» **WORK ITEM**
Going through the data below, copy out each line where the word "match" shows up.

» **EXTRACTED ENTRIES**
/-- Drop what hearths hold of the threads that `gone` names: copies, grate instructions, resident B (07 R154, 09 R217). -/
def State.purgeHearths (s : State) (gone : Nat → Bool) : State :=
  { s with hearths := s.hearths.map fun (k, h) =>
      (k, { h with
        grate := h.grate.filter fun o => !gone o.t
        running := h.running && (match h.grate with | o :: _ => !gone o.t | [] => false)
        resB := h.resB.filter fun b => !gone b.t
        copies := h.copies.filter fun c => !gone c.t }) }

/-- Drop the writes that grids had pending to TWIN lines (11 R260). -/
def State.purgeTwins (s : State) (gone : Nat → Bool) : State :=
  { s with twins := s.twins.map fun (k, l) =>
      let p := l.pend.filter fun x => !gone x.grid
      (k, { l with
        pend := p
        wh := if p.isSome then l.wh else 0x7FFF#15
        writers := l.writers.filter fun x => !gone x.grid
        held := l.held.filter fun x => !gone x.grid }) }

/-- Release the resolution-ring reservations of a grid (20 R329). -/
def State.releaseRing (s : State) (l : List (Word × Nat × Nat)) : State :=
  l.foldl (fun s r => s.ringRelease r.2.1 (32 * r.2.2)) s

/-- Release those of the groups of a grid. -/
def State.releaseGroups (s : State) (g : Nat) : State :=
  s.groups.foldl (fun s p => if p.2.grid = g then s.releaseRing p.2.rlRes else s) s

/-- Nothing of the group waits for the close of a step. -/
def Group.settled (q : Group) : Bool := q.pend.isEmpty && q.rlRes.isEmpty

/-- Slots of device queues that the pending LAUNCHes of a grid have reserved are free again. -/
def State.releaseSlots (s : State) (c : Nat) (ops : List SysOp) : State :=
  ops.foldl (fun s o =>
    match o.op with
    | .launch _ _ q true => s.modContext c fun x =>
        match aget? x.queues q with
        | some u => { x with queues := aset x.queues q { u with reserved := u.reserved - 1 } }
        | none => x
    | .launch _ _ _ false => s
    | .evsig _ => s
    | .wbind _ _ => s
    | .wunbind _ => s) s

/-- Take a grid, its groups and its threads out of the machine. -/
def State.dropGrid (s : State) (g : Nat) : State :=
  let gone := fun t => match s.thread? t with
    | some w => w.grid == g
    | none => false
  let s' := ((s.purgeHearths gone).purgeTwins (· == g)).writeBacks fun _ d => d.grid == g
  { s' with
    heldRecs := s'.heldRecs ++ (s'.threads.filter fun x => x.2.grid == g).flatMap fun x => x.2.held
    threads := s'.threads.filter fun x => x.2.grid != g
    groups := s'.groups.filter fun x => x.2.grid != g
    grids := adel s'.grids g
    cur := s'.cur.filter fun t => !gone t
    taken := s'.taken.filter fun k => k.grid != g }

» **SOLUTION TO THE EXERCISE**
        running := h.running && (match h.grate with | o :: _ => !gone o.t | [] => false)
    match o.op with
        match aget? x.queues q with
  let gone := fun t => match s.thread? t with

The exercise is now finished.